ACTION ITEM: Extract each line of the data below exactly as written.

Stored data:

◆ ◆ ◆ ◆ ◆

/-- What the laws of the cranes speak of stands, but for one crane, in whose record it has become `c`. -/
structure CraneTied (k : CraneId) (c : Crane) (s t : State) : Prop where
  crane : (t.crane k).ties = c
  others : ∀ j, j ≠ k → (t.crane j).ties = (s.crane j).ties

namespace CraneTied

variable {k : CraneId} {c : Crane} {s t u : State}

theorem start (s : State) (k : CraneId) : CraneTied k (s.crane k).ties s s := ⟨rfl, fun _ _ => rfl⟩

theorem tied (h : CraneTied k c s t) (g : CranesTied t u) : CraneTied k c s u :=
  ⟨(g k).trans h.crane, fun j e => (g j).trans (h.others j e)⟩

theorem mod (h : CraneTied k c s t) (g : Crane → Crane) {f : Crane → Crane}
    (ties : ∀ d, (f d).ties = g d.ties := by intro; rfl) : CraneTied k (g c) s (t.modCrane k f) where
  crane := by rw [State.crane_modCrane, ties, h.crane]
  others j e := by rw [State.crane_modCrane_ne _ e, h.others j e]

/-- The laws hold when they hold of what the one record has become. -/
theorem holds (h : CraneTied k c s t) (sound : CraneSound (s.crane k).ties → CraneSound c) : CranesHold s t := fun j was => by
  by_cases e : j = k
  · subst e
    refine (Crane.sound_ties _).1 ?_
    rw [h.crane]
    exact sound ((Crane.sound_ties _).2 was)
  · exact Crane.sound_of_ties (h.others j e) was

end CraneTied

/-- Every crane stands with its laws, and if all that had been handed on was taken, it is again (R75; log 9). -/
structure LinksKept (s t : State) : Prop where
  cranes : CranesHold s t
  events : s.events = [] → t.events = []

namespace LinksKept

variable {s t u : State}

theorem refl (s : State) : LinksKept s s := ⟨.refl s, id⟩

theorem trans (h : LinksKept s t) (g : LinksKept t u) : LinksKept s u := ⟨h.cranes.trans g.cranes, g.events ∘ h.events⟩

theorem foldl {α : Type} {f : State → α → State} (h : ∀ s a, LinksKept s (f s a)) (l : List α) (s : State) :
    LinksKept s (l.foldl f s) := by
  induction l generalizing s with
  | nil => exact .refl s
  | cons a l ih => exact (h s a).trans (ih _)

/-- The Crane Link Unit and what has been handed to it stand. -/
theorem stand (clu : t.clu = s.clu) (events : EventsKept s t) : LinksKept s t := ⟨.of_clu clu, Eq.trans events⟩

theorem tied (h : CranesTied s t) (events : EventsKept s t) : LinksKept s t := ⟨h.holds, Eq.trans events⟩

theorem modCrane_tied (s : State) (k : CraneId) (f : Crane → Crane) (ties : ∀ c, (f c).ties = c.ties := by intro; rfl) :
    LinksKept s (s.modCrane k f) := .tied (.quiet s k f ties) (modCrane_eventsKept s k f)

theorem countCrane (s : State) (k : CraneId) (f : CraneCounters → CraneCounters) : LinksKept s (s.countCrane k f) :=
  .modCrane_tied s k _

theorem noticeCrane (s : State) (k : CraneId) (n : Notice) : LinksKept s (s.noticeCrane k n) :=
  .stand (noticeCrane_portOnly s k n).clu (noticeCrane_events s k n)

end LinksKept

/-- What follows an event leaves nothing handed on, and keeps what the event kept of the cranes. -/
theorem CranesHold.settled {s t : State} (h : CranesHold s t) : LinksKept s (settle t) :=
  ⟨h.trans (settle_follows t).holds, fun _ => settle_events t⟩

/-! ### One record -/

namespace CraneSound

variable {c : Crane}

/-- A crane is in HANDOVER exactly with a target. -/
theorem untargeted (h : CraneSound c) (still : c.state ≠ .handover) : c.target = none := by
  have target := mt h.target.1 still
  simpa using target

/-- A crane that is not VACANT is defined. -/
theorem defn_ne_none (h : CraneSound c) (there : c.state ≠ .vacant) : c.defn ≠ none := mt h.defined.2 there

/-- The record of an IDLE crane at its first contact (R49). -/
theorem contacted (h : CraneSound c) (idle : c.state = .idle) (x : CellId) (n : Nat) :
    CraneSound { c with state := .linked, anchor := some x, supervision := startTimer n } where
  defined := iff_of_false nofun (h.defn_ne_none (by simp [idle]))
  anchor := iff_of_true rfl (.inl rfl)
  target := iff_of_false (by simp [h.untargeted, idle]) nofun
  apart := fun target => by simp [h.untargeted, idle] at target
  supervised := iff_of_true rfl (.inl rfl)
  shadowless := nofun
  holdOff := fun n old => ⟨.inl rfl, (h.holdOff n old).2⟩

/-- A crane on its link whose link goes on in another of its three states, without a target (R83, R66, R69). -/
theorem moves (h : CraneSound c) (live : c.state = .linked ∨ c.state = .handover ∨ c.state = .lost) {st : CraneState}
    (state : st = .linked ∨ st = .lost) {anchor : Option CellId} (there : anchor.isSome) :
    CraneSound { c with state := st, target := none, anchor := anchor } where
  defined := iff_of_false (by obtain rfl | rfl := state <;> nofun) (h.defn_ne_none (by obtain e | e | e := live <;> simp [e]))
  anchor := iff_of_true there (by simp [or_left_comm, state])
  target := iff_of_false nofun (by obtain rfl | rfl := state <;> nofun)
  apart := nofun
  supervised := iff_of_true (h.supervised.2 live) (by simp [or_left_comm, state])
  shadowless := by obtain rfl | rfl := state <;> nofun
  holdOff := fun n old => ⟨by simp [or_left_comm, state], (h.holdOff n old).2⟩

/-- A position report brings a raised hold-off into use (R47). -/
theorem reported (h : CraneSound c) : CraneSound c.reported :=
  { h with holdOff := fun n old => h.holdOff n (by
      unfold Crane.reported at old
      dsimp only at old
      split at old
      · exact old
      · cases old) }

/-- A timer of a live crane that runs on (R61). -/
theorem restarted (h : CraneSound c) (live : c.state = .linked ∨ c.state = .handover ∨ c.state = .lost) (n : Nat) :
    CraneSound { c with supervision := startTimer n } :=
  { h with supervised := iff_of_true rfl live }

/-- A crane at rest (R45, R71). -/
theorem atRest (h : CraneSound c) (there : c.state ≠ .vacant) (k : CraneCounters) :
    CraneSound { defn := c.defn, state := .idle, counters := k } where
  defined := iff_of_false nofun (h.defn_ne_none there)
  anchor := iff_of_false nofun nofun
  target := iff_of_false nofun nofun
  apart := nofun
  supervised := iff_of_false nofun nofun
  shadowless := fun _ => rfl
  holdOff := nofun

/-- A VACANT crane at its reset values, or an IDLE one with a definition (R44). -/
theorem vacant : CraneSound {} := by constructor <;> simp

theorem idle (d : CraneDef) : CraneSound { defn := some d, state := .idle } := by constructor <;> simp

end CraneSound

theorem Crane.live_iff {c : Crane} : c.Live ↔ c.state = .linked ∨ c.state = .handover ∨ c.state = .lost := by
  unfold Crane.Live
  cases c.state <;> simp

◆ ◆ ◆ ◆ ◆

EXPECTED ANSWER:
/-- What the laws of the cranes speak of stands, but for one crane, in whose record it has become `c`. -/
structure CraneTied (k : CraneId) (c : Crane) (s t : State) : Prop where
  crane : (t.crane k).ties = c
  others : ∀ j, j ≠ k → (t.crane j).ties = (s.crane j).ties

namespace CraneTied

variable {k : CraneId} {c : Crane} {s t u : State}

theorem start (s : State) (k : CraneId) : CraneTied k (s.crane k).ties s s := ⟨rfl, fun _ _ => rfl⟩

theorem tied (h : CraneTied k c s t) (g : CranesTied t u) : CraneTied k c s u :=
  ⟨(g k).trans h.crane, fun j e => (g j).trans (h.others j e)⟩

theorem mod (h : CraneTied k c s t) (g : Crane → Crane) {f : Crane → Crane}
    (ties : ∀ d, (f d).ties = g d.ties := by intro; rfl) : CraneTied k (g c) s (t.modCrane k f) where
  crane := by rw [State.crane_modCrane, ties, h.crane]
  others j e := by rw [State.crane_modCrane_ne _ e, h.others j e]

/-- The laws hold when they hold of what the one record has become. -/
theorem holds (h : CraneTied k c s t) (sound : CraneSound (s.crane k).ties → CraneSound c) : CranesHold s t := fun j was => by
  by_cases e : j = k
  · subst e
    refine (Crane.sound_ties _).1 ?_
    rw [h.crane]
    exact sound ((Crane.sound_ties _).2 was)
  · exact Crane.sound_of_ties (h.others j e) was

end CraneTied

/-- Every crane stands with its laws, and if all that had been handed on was taken, it is again (R75; log 9). -/
structure LinksKept (s t : State) : Prop where
  cranes : CranesHold s t
  events : s.events = [] → t.events = []

namespace LinksKept

variable {s t u : State}

theorem refl (s : State) : LinksKept s s := ⟨.refl s, id⟩

theorem trans (h : LinksKept s t) (g : LinksKept t u) : LinksKept s u := ⟨h.cranes.trans g.cranes, g.events ∘ h.events⟩

theorem foldl {α : Type} {f : State → α → State} (h : ∀ s a, LinksKept s (f s a)) (l : List α) (s : State) :
    LinksKept s (l.foldl f s) := by
  induction l generalizing s with
  | nil => exact .refl s
  | cons a l ih => exact (h s a).trans (ih _)

/-- The Crane Link Unit and what has been handed to it stand. -/
theorem stand (clu : t.clu = s.clu) (events : EventsKept s t) : LinksKept s t := ⟨.of_clu clu, Eq.trans events⟩

theorem tied (h : CranesTied s t) (events : EventsKept s t) : LinksKept s t := ⟨h.holds, Eq.trans events⟩

theorem modCrane_tied (s : State) (k : CraneId) (f : Crane → Crane) (ties : ∀ c, (f c).ties = c.ties := by intro; rfl) :
    LinksKept s (s.modCrane k f) := .tied (.quiet s k f ties) (modCrane_eventsKept s k f)

theorem countCrane (s : State) (k : CraneId) (f : CraneCounters → CraneCounters) : LinksKept s (s.countCrane k f) :=
  .modCrane_tied s k _

theorem noticeCrane (s : State) (k : CraneId) (n : Notice) : LinksKept s (s.noticeCrane k n) :=
  .stand (noticeCrane_portOnly s k n).clu (noticeCrane_events s k n)

end LinksKept

/-- What follows an event leaves nothing handed on, and keeps what the event kept of the cranes. -/
theorem CranesHold.settled {s t : State} (h : CranesHold s t) : LinksKept s (settle t) :=
  ⟨h.trans (settle_follows t).holds, fun _ => settle_events t⟩

/-! ### One record -/

namespace CraneSound

variable {c : Crane}

/-- A crane is in HANDOVER exactly with a target. -/
theorem untargeted (h : CraneSound c) (still : c.state ≠ .handover) : c.target = none := by
  have target := mt h.target.1 still
  simpa using target

/-- A crane that is not VACANT is defined. -/
theorem defn_ne_none (h : CraneSound c) (there : c.state ≠ .vacant) : c.defn ≠ none := mt h.defined.2 there

/-- The record of an IDLE crane at its first contact (R49). -/
theorem contacted (h : CraneSound c) (idle : c.state = .idle) (x : CellId) (n : Nat) :
    CraneSound { c with state := .linked, anchor := some x, supervision := startTimer n } where
  defined := iff_of_false nofun (h.defn_ne_none (by simp [idle]))
  anchor := iff_of_true rfl (.inl rfl)
  target := iff_of_false (by simp [h.untargeted, idle]) nofun
  apart := fun target => by simp [h.untargeted, idle] at target
  supervised := iff_of_true rfl (.inl rfl)
  shadowless := nofun
  holdOff := fun n old => ⟨.inl rfl, (h.holdOff n old).2⟩

/-- A crane on its link whose link goes on in another of its three states, without a target (R83, R66, R69). -/
theorem moves (h : CraneSound c) (live : c.state = .linked ∨ c.state = .handover ∨ c.state = .lost) {st : CraneState}
    (state : st = .linked ∨ st = .lost) {anchor : Option CellId} (there : anchor.isSome) :
    CraneSound { c with state := st, target := none, anchor := anchor } where
  defined := iff_of_false (by obtain rfl | rfl := state <;> nofun) (h.defn_ne_none (by obtain e | e | e := live <;> simp [e]))
  anchor := iff_of_true there (by simp [or_left_comm, state])
  target := iff_of_false nofun (by obtain rfl | rfl := state <;> nofun)
  apart := nofun
  supervised := iff_of_true (h.supervised.2 live) (by simp [or_left_comm, state])
  shadowless := by obtain rfl | rfl := state <;> nofun
  holdOff := fun n old => ⟨by simp [or_left_comm, state], (h.holdOff n old).2⟩

/-- A position report brings a raised hold-off into use (R47). -/
theorem reported (h : CraneSound c) : CraneSound c.reported :=
  { h with holdOff := fun n old => h.holdOff n (by
      unfold Crane.reported at old
      dsimp only at old
      split at old
      · exact old
      · cases old) }

/-- A timer of a live crane that runs on (R61). -/
theorem restarted (h : CraneSound c) (live : c.state = .linked ∨ c.state = .handover ∨ c.state = .lost) (n : Nat) :
    CraneSound { c with supervision := startTimer n } :=
  { h with supervised := iff_of_true rfl live }

/-- A crane at rest (R45, R71). -/
theorem atRest (h : CraneSound c) (there : c.state ≠ .vacant) (k : CraneCounters) :
    CraneSound { defn := c.defn, state := .idle, counters := k } where
  defined := iff_of_false nofun (h.defn_ne_none there)
  anchor := iff_of_false nofun nofun
  target := iff_of_false nofun nofun
  apart := nofun
  supervised := iff_of_false nofun nofun
  shadowless := fun _ => rfl
  holdOff := nofun

/-- A VACANT crane at its reset values, or an IDLE one with a definition (R44). -/
theorem vacant : CraneSound {} := by constructor <;> simp

theorem idle (d : CraneDef) : CraneSound { defn := some d, state := .idle } := by constructor <;> simp

end CraneSound

theorem Crane.live_iff {c : Crane} : c.Live ↔ c.state = .linked ∨ c.state = .handover ∨ c.state = .lost := by
  unfold Crane.Live
  cases c.state <;> simp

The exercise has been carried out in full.